Thats reassuring to know
Oct 20, 2007, 08:37 AM
unlicensed helicopter nut's Avatar
SupraStar3000— although it is not entirely meaningful to say "I did such-and-such, so you should do the same", I took a hint from GinoCP that did the trick for me. I equipped a stock Blade CP first with balsa flat bottom blades, then with heavier cambered Kyosho M24's (which really slowed the heli's reaction time to command inputs) and began to fly slow piro's indoors.

After PM's with GinoCP I put it on the floor in front of me nose-in and used 'stick under the low blade' to take off and hold it in a hover for a few seconds. I cycled quite a few batteries this way until hovering nose-in became doable. GinoCP had at one point suggested training sticks are not necessary and I did not use them.

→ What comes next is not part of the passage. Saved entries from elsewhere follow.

/-- The samples of the line between the edges of LVAL have arrived; `bad` are the indices with a parity
error (R245, R258, R259; log 100). -/
def State.camLineEnd (s : State) (k : Nat) (raw : List Nat) (overflow : Bool) (bad : List Nat) : State :=
  let p := pgCAM k
  match (s.camOf k).cur with
  | none => s
  | some .dropped => s.updCam k (fun c => { c with cur := none })
  | some (.taken t frame) =>
    let s0 := s.updCam k (fun c => { c with cur := none })
    match (s0.camOf k).frame frame with
    | none => s0
    | some f =>
      let n := f.samples s.part k
      let pad := f.fld s.part k CAM_LINE_PAD
      let cut := f.fld s.part k CAM_QUEUE_CUT_THRU
      let got := raw.take (min n (camQueueMax - s.camFill k))
      let errs := bad.filter (fun i => decide (i < got.length))
      let caught := (s0.now, raw.length)
      let s1 : State := { s0 with blv := s0.blv ++ [caught] }
      if errs.any (fun i => decide (cut = 0 ∨ i < cut)) then
        (s1.updFrame k frame (fun x => x.blame 6)).camPad k frame t 8
      else
        let lost := overflow || decide (got.length < min n raw.length)
        let short := !lost && decide (raw.length < n)
        let long := decide (n < raw.length)
        let s2 := if short then s1.incSat p CAM_SHORT_N else s1
        let s3 := if short && !f.shortLine then s2.raise p 0 else s2
        let s4 := if long then s3.incSat p CAM_LONG_N else s3
        let s5 := if long && !f.longLine then s4.raise p 1 else s4
        let s6 := if lost then (s5.incSat p CAM_OVERFLOW_N).updFrame k frame (fun x => x.blame 5)
          else s5
        let s7 := s6.updFrame k frame (fun x =>
          { x with shortLine := x.shortLine || short, longLine := x.longLine || long })
        s7.camPush k
          { frame := frame, pos := t.pos,
            flags := 2 * b2n short + 4 * b2n long + doubledFlag t + 32 * b2n lost,
            valid := got.length,
            samples := got ++ List.replicate (n - got.length) pad, queued := got.length, bad := errs }

/-! ### The DRAM store (R260) -/

/-- Bytes of a line record. -/
def lineRecord (pos : Pos) (flags valid : Nat) (vals : List Nat) (stride : Nat) : List Byte :=
  let body := leBytes 6 pos.toNat ++ [BitVec.ofNat 8 flags, 0] ++ leBytes 2 valid ++
    List.replicate 6 0 ++ vals.flatMap (leBytes 2)
  body ++ List.replicate (stride - body.length) 0

/-- Bytes of a frame header. -/
def CamFrame.header (f : CamFrame) (part : Part) (k : Nat) (aborted : Bool) : List Byte :=
  let flags := b2n f.short + 2 * b2n f.long + 4 * b2n aborted + 8 * b2n f.flagged
  leBytes 8 f.num ++ leBytes 6 (f.first.getD 0).toNat ++
    [BitVec.ofNat 8 (k + 16 * f.store part k), 0] ++ leBytes 2 f.delivered ++
    leBytes 2 (f.values part k) ++ leBytes 4 flags ++ leBytes 4 (f.stride part k) ++
    List.replicate 36 0

/-- What the pipeline makes of a line: processed values, densities, and which samples and pixels are
valid (R254–R256). -/
structure LineOut where
  flags : Nat
  t : List Nat
  d : List Nat
  okPix : List Bool
  deriving DecidableEq, Repr

/-- Deliver a line to the statistics and the store (R257, R258, R260); `bad` are the indices read with
a poison tag. -/
def State.camDeliver (s : State) (k : Nat) (f : CamFrame) (l : CamLine) (bad : List Nat) :
    State × LineOut :=
  let p := pgCAM k
  let n := f.samples s.part k
  let hit := (l.bad ++ bad).filter (fun i => decide (i < n))
  let pad := f.fld s.part k CAM_LINE_PAD
  let raw := l.samples.mapIdx (fun i v => if hit.contains i then pad else v)
  let marked := if (s.camOf k).differs then l.flags ||| 8 else l.flags
  let flags := if hit.isEmpty then marked else marked ||| 8
  let ok := fun (i : Nat) => decide (i < l.valid) && !hit.contains i
  let okPix := fun (q : Nat) =>
    if f.rgb s.part k then ok (3 * q) && ok (3 * q + 1) && ok (3 * q + 2) else ok q
  let t := s.processed k f raw
  let d := f.density s.part k t
  let s1 := if hit.isEmpty then s else s.wr p UNIT_STATUS_POISON_SEEN 1
  let vals := if f.store s.part k = 1 then t else if f.store s.part k = 2 then d else raw
  let valid := if f.store s.part k = 2 && f.rgb s.part k then l.valid / 3 else l.valid
  let s2 := match f.storeAt with
    | none => s1
    | some o =>
      s1.writeMem 1 ((s1.camOf k).storeBase + o + 64 + f.delivered * f.stride s.part k)
        (lineRecord l.pos flags valid vals (f.stride s.part k))
  let hasPos := decide (flags / 64 % 2 = 0)
  let s3 := s2.updFrame k f.num (fun x =>
    let y := x.statLine s.part k t d ok okPix
    let z := if hit.isEmpty then y else y.blame 6
    { z with delivered := z.delivered + 1, flagged := z.flagged || decide (flags ≠ 0),
             first := match z.first with
               | some q => some q
               | none => if hasPos then some l.pos else none })
  let s4 := s3.updCam k (fun c => { c with differs := false })
  (s4.add2 p CAM_LINES_LO_N CAM_LINES_HI_N 1,
   { flags := flags, t := t, d := d, okPix := (List.range (f.pixels s.part k)).map okPix })

/-- A frame's end, once its lines and its padding are delivered: its fault, its statistics, its header
(R248, R249, R257, R260). -/
def State.camClose (s : State) (k num : Nat) (aborted : Bool) : State :=
  let p := pgCAM k
  match (s.camOf k).frame num with
  | none => s
  | some f =>
    let s1 :=
      if aborted then s
      else if s.bit p CAM_STAT_SEL_HOLD then s.incSat p CAM_STAT_LOST_N
      else (s.updCam k (fun c => { c with heldHist := f.hist, heldZones := f.means })).wr p
        CAM_STAT_FRAME_N f.num
    let s2 := s1.add2 p CAM_FRAMES_LO_N CAM_FRAMES_HI_N 1
    let s3 :=
      if f.fault = 0 then s2
      else ((s2.wr p CAM_FRAME_ERR_CAUSE f.fault).incSat p CAM_FRAME_ERR_COUNT).raise p 2
    let s4 := s3.updCam k (fun c =>
      { c with
        frames := c.frames.filter (fun x => x.num != num)
        headers := match f.storeAt with
          | some o => c.headers ++ [(o, f.header s.part k aborted)]
          | none => c.headers })
    if (s4.camOf k).frames.isEmpty then s4.wr p CAM_STATUS_IN_FRAME 0 else s4

/-- The port's queue is more than half full: RT-camera is in panic (R259, R288). -/
def State.camPanic (s : State) : Bool :=
  (List.range s.part.cams).any (fun k => decide (65536 < s.camFill k))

Now I am beginning to hover a brushless powered Blade CP Pro nose-in outdoors, do piro's, and fly wobbly circles.
Last edited by [email protected]; Oct 20, 2007 at 08:43 AM.
Oct 20, 2007, 08:40 AM
drops screws
I can't tell your current skill level from your description. When you say backwards do you mean backwards circuits?

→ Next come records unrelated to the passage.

-- ==== Sys2Proof/Machine/Network.lean ====
section
/-! DEFINITION. Commands and events of the network ports, the virtual interface, the time bases and
the PCIe endpoint (R307–R334). -/

namespace Sys2Proof.Machine

def State.netUp (s : State) : Bool := s.levelOf .net == 2

/-- A port whose link and PCS are up: STANDBY, or the old one that kept its role (R312). -/
def State.portUp (s : State) (p : Fin 2) : Bool :=
  s.portState p.val == 2 || (s.portState p.val == 3 && s.bit (pgNET p.val) NET_STATUS_PCS_UP)

/-- A port takes the role that no port has; an old one that kept it loses it. -/
def State.pickPort (s : State) (q : Fin 2) : State :=
  let o := otherPort q
  let t := s.becomeActive q
  if t.portState o.val = 3 then
    t.setState (pgNET o.val) (t.idleState o)
  else t

/-- R310: with no port active, a port whose link and PCS are up becomes ACTIVE. -/
def execPathCheck (s : State) : Out := run (fun s =>
  let up := s.portUp
  let q := s.primary
  s.onlyIf (s.netUp && s.bit pgNETroot NET_PATH_STAT_NO_PATH) (fun t =>
    if up q then t.pickPort q
    else if up (otherPort q) then t.pickPort (otherPort q) else t)) s

/-- R311–R313: the keepalive timer runs only while a running network stream has been heard, and not
while `RIP_SILENT` reads 1. -/
def execPathLoss (cause : LossCause) (s : State) : Out := run (fun s =>
  let heard := ([0, 1, 2, 3] : List (Fin 4)).any (fun i =>
    s.stmRunning i.val && (s.stmOf i).src == 0 && s.net.heard.get i)
  let may := match cause with
    | .keepalive => heard && !s.bit pgNETroot NET_PATH_STAT_RIP_SILENT
    | .disabled => !s.bit (pgNET (s.rd pgNETroot NET_PATH_STAT_ACTIVE)) UNIT_CTRL_ENABLE
    | _ => true
  s.onlyIf (s.netUp && !s.bit pgNETroot NET_PATH_STAT_NO_PATH && may) (fun t => t.losePath cause)) s

/-- R314. -/
def execAutoReturn (s : State) : Out := run (fun s =>
  let q := s.primary
  s.onlyIf (s.netUp && s.bit pgNETroot NET_PATH_CFG_AUTO_RETURN && s.portState q.val == 2 &&
      s.activeIs (otherPort q).val) (fun t => t.startMove q true)) s

def execOverlapEnd (s : State) : Out := run (fun s => s.onlyIf s.netUp State.endOverlap) s

/-- R314: the primary has stayed ACTIVE for 60 s. -/
def execReturnWaitReset (s : State) : Out := run (fun s =>
  s.onlyIf (s.netUp && s.activeIs s.primary.val) (fun t =>
    ({ t with net := { t.net with doubled := false } }).wr pgNETroot NET_PATH_STAT_WAIT_S t.returnS)) s

/-- R315. -/
def execSwitch (r : Req) (arg : BitVec 16) (s : State) : Out := run (fun s =>
  command r pgNETroot 0x0001 arg true false
    (fun t =>
      let p : Fin 2 := if t.rd pgNETroot NET_PATH_STAT_ACTIVE = 0 then 0 else 1
      [(t.bit pgNETroot NET_PATH_STAT_NO_PATH || t.portState (otherPort p).val != 2, rcWRONG_STATE)])
    (fun t =>
      let p : Fin 2 := if t.rd pgNETroot NET_PATH_STAT_ACTIVE = 0 then 0 else 1
      t.startMove (otherPort p) false) s) s

/-- R331. -/
def execVniReset (r : Req) (arg : BitVec 16) (s : State) : Out := run (fun s =>
  command r pgNETroot 0x0002 arg true false
    (fun t => [(!t.bit pgNETroot VNI_CTRL_EN, rcWRONG_STATE)])
    (fun t => ((((t.frameLeft true).vniRead).wr pgNETroot VNI_TX_HEAD_HEAD 0).wr pgNETroot VNI_RX_HEAD_HEAD 0)) s) s

/-- A listening port has received a good frame: a match in Retain or Patrol wakes the device, in Run or Hold
it sets `SEEN`; no other traffic is accepted (R327). -/
def State.listen (s : State) (p : Nat) (bs : List Byte) : State :=
  s.onlyIf (s.listening p && s.levelOf .net != 0 && s.bit (pgNET p) NET_STATUS_PCS_UP && s.isWake bs) (fun t =>
    if t.asleep then (t.wr pgPWR PWR_WAKE_CAUSE_WAKE_FRAME 1).wake else t.wr pgNETroot NET_WAKE_SEEN 1)

/-- A good frame on the active port, or on the old one in an overlap: stamped, given to the virtual interface
and to ingest, answered or dropped (R309, R317, R324). -/
def State.frameIn (s : State) (p : Fin 2) (f : RxFrame) : State :=
  let pg := pgNET p.val
  let bs := f.bytes
  let s1 := if (ptpAt bs).isSome then s.incSat pgPTP PTP_STAMPED_N else s
  let s2 := if s1.toVni bs then s1.vniDeliver bs f.age.toNat (s1.rd pg NET_TS_LAT_RX_NS) else s1
  match s2.tileIn bs with
  | some (udp, src, dg) => s2.datagramIn p udp src dg
  | none =>
    if !s2.activeIs p.val then s2
    else
      match s2.answerTo bs with
      | some k => (s2.ownSent p.val 1).emit (.answer p.val s2.ownVlan k bs)
      | none => if s2.toDevice bs then s2.incSat pg NET_RX_ERRS_OTHER else s2

/-- A frame on a port that is STANDBY or ACTIVE, behind its queue: one found bad before it becomes visible is
rewound, a good one is taken, and those before it have been, so that `NET_RXQ_FILL` falls (R308, R326).  Folly
2 spoils `PARAM` frames in an occasion. -/
def State.queueIn (s : State) (p : Fin 2) (f : RxFrame) : State :=
  let pg := pgNET p.val
  let spoilt := s.follyOn pg 2
  let v := if spoilt then s.injectPart pg else s
  match (if spoilt then some 0 else f.badAt.map BitVec.toNat) with
  | some i =>
    let w := v.badPacket p NET_RX_ERRS_BAD
    if s.portState p.val = 3 ∧ max 256 (w.rd pg NET_CUT_THRU_BYTES) ≤ i then
      (w.wr pg NET_RXQ_FILL_BYTES 0).vniBroken f.bytes
    else w.wr pg NET_RXQ_FILL_BYTES f.fill.toNat
  | none =>
    let u := v.wr pg NET_RXQ_FILL_BYTES 0
    if 2 ≤ frameTags f.bytes then u
    else
      let w := u.add2 pg NET_RX_FRAMES_LO_N NET_RX_FRAMES_HI_N 1
      if s.portState p.val ≠ 3 ∨ isPause f.bytes then w else w.frameIn p f

/-- R308, R309, R317, R319, R323, R324, R326, R327: a frame on a port that is STANDBY, ACTIVE or
listening. -/
def execNetFrameRx (p : Fin 2) (f : RxFrame) (s : State) : Out := run (fun s =>
  let pg := pgNET p.val
  let len := f.bytes.length + 4
  if s.listening p.val then s.onlyIf f.badAt.isNone (fun t => t.listen p.val f.bytes)
  else
    s.onlyIf (s.netUp && (s.portState p.val == 2 || s.portState p.val == 3) && decide (len ≤ 9216)) (fun t0 =>
      let t := t0.fecCount p f
      if 2 ^ 20 < f.fill.toNat + len then
        (t.wr pg NET_RXQ_FILL_BYTES f.fill.toNat).incSat pg NET_RX_OVF_N
      else t.queueIn p f)) s

/-- R318: a write of the doorbell. -/
def execVniTxDoorbell (r : Req) (tail : BitVec 16) (s : State) : Out := run (fun s =>
  s.access r pgNETroot 0x09C (fun t => t.wr pgNETroot VNI_TX_TAIL_TAIL tail.toNat)) s

/-- R318, R325, R326: the next transmit descriptor, with the frame it names; `NET_TXQ_FILL` shows what waits
behind it, and a role that waited for the queue may move (R314). -/
def execVniTxDone (desc frame : List Byte) (parity : Bool) (age : BitVec 16) (fill : BitVec 13)
    (s : State) : Out := run (fun s =>
  let v := s.net.vni
  let head := s.rd pgNETroot VNI_TX_HEAD_HEAD
  let at' := fun n => (desc[n]?).getD 0
  let flags := leAt at' 10 1
  let len := leAt at' 8 2
  s.onlyIf (s.netUp && s.bit pgNETroot VNI_CTRL_EN && !v.fenced &&
      head != ringIdx (s.rd pgNETroot VNI_TX_TAIL_TAIL) v.txSize) (fun t0 => (fun t : State => t.frameLeft false) <|
    match t0.activePort with
    | none => t0.txComplete flags true
    | some a =>
      let p : Fin 2 := if a = 0 then 0 else 1
      let t := t0.wr (pgNET p.val) NET_TXQ_FILL_BYTES fill.toNat
      if len < 14 ∨ 1522 < len then t.txComplete flags true
      else if flags % 2 = 0 then (t.sendFrame p (frame.take len) parity).txComplete flags false
      else
        match t.oneStep (frame.take len) (leAt at' 12 4) age.toNat (t.rd (pgNET a) NET_TS_LAT_TX_NS) with
        | none => ((t.incSat pgPTP PTP_CORR_SKIPS_N).raise pgPTP 1).txComplete flags true
        | some out => ((t.sendFrame p out parity).incSat pgPTP PTP_CORRECTED_N).txComplete flags false)) s

/-- R307, R332: `ENABLE` of a port goes to 1. -/
def execNetPortEnable (r : Req) (p : Fin 2) (s : State) : Out := run (fun s =>
  s.access r (pgNET p.val) 0x00C (fun t =>
    if t.bit (pgNET p.val) UNIT_CTRL_ENABLE then t else t.revote (fun u => u.portOn p))) s

/-- R327, R332: link and PCS come up, of a port in service or of the one that listens. -/
def execPortLinkUp (p : Fin 2) (s : State) : Out := run (fun s =>
  let pg := pgNET p.val
  let inUse := s.netUp && s.bit pg UNIT_CTRL_ENABLE && s.portState p.val != 4
  let hears := s.listening p.val && s.levelOf .net != 0
  s.onlyIf ((inUse || hears) && s.pllLocked (12 + p.val) && !s.follyOn pg 1) (fun t =>
    let t1 := (t.wrBit pg NET_STATUS_PCS_UP true).wrBit pg NET_STATUS_LOS_NOW false
    let t2 := t1.updPort p (fun x => { x with upAt := some t.now })
    if t2.portState p.val = 1 then t2.setState pg 2 else t2)) s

If you are just translating around then there is plenty of other things you can learn before pure nose-in flying. Simple stuff like figure eights and plain old circuits in both directions.
Oct 20, 2007, 09:14 AM
Team Mulikow
Gino CP's Avatar
Most noob crashes occur when the heli accidentally swings in a nose-in orientation. The sooner one learns nose in the better.

As billy mentioned, it is not yet necessary. But it can pay dividends if you take time to learn it.
Oct 20, 2007, 10:01 AM
Registered User
turnbui's Avatar
Don't know if this'll help you but I made sure the ping-pong balls on my trainer were able to move and then I just gave enuf stick to still be on the balls on the ground and let it run until I was able to give just a touch more power to actually fly where the balls were about 2 inches off the ground. Of course rotor wash played havoc but I also learnt how to feather up the power.
Oct 20, 2007, 12:58 PM
Registered User
I'm still working on the nose in hover, I just set the tail trim so it slowly turns around and gives me time to get used to the new position and just let it come around. That way I only stay in nose in for a little while, just let it do a slow piro. This seems to work for me. I use about a 2 ft hover inside in a 20ft square area.
Oct 20, 2007, 12:58 PM
drops screws
I think another good thing to learn before nose-in would to become fear-free when doing fast and semi-low pirouettes. Being able to do those can get you out of many/most jams.
Oct 20, 2007, 03:16 PM
Registered User
7AC's Avatar

I did it the "other" way. During FFF and at some altitude I gradually increased the number of "head-in" trips I made with the heli flying directly at me. I used a lot of batteries making "race-track" circuits. This got me used to getting the "left-right" reversal correct without having to deal with the "up-back" issue. Then I just gradually slowed down until it was hovering nose-in, still some 30 or 40 feet up. The altitude gave me a "second chance" when I got the input wrong, I could recover and bring it back to nose-in hover. Then it was just a matter of doing it at gradually lower altitude. I can handle nose-in at eye level now with no problem. I still haven't taken off nose-in yet however.
Oct 20, 2007, 06:45 PM
Registered User
I have the same problem. Today was my third day on my new FP. Tail-in hover is no problem, but turn it around and I get in trouble fast.

Like you, I can do it on the sim all day no problem; also I'm totally solid with my Lama hovering nose-in, Like you, I just don't understand why I'm having such problems.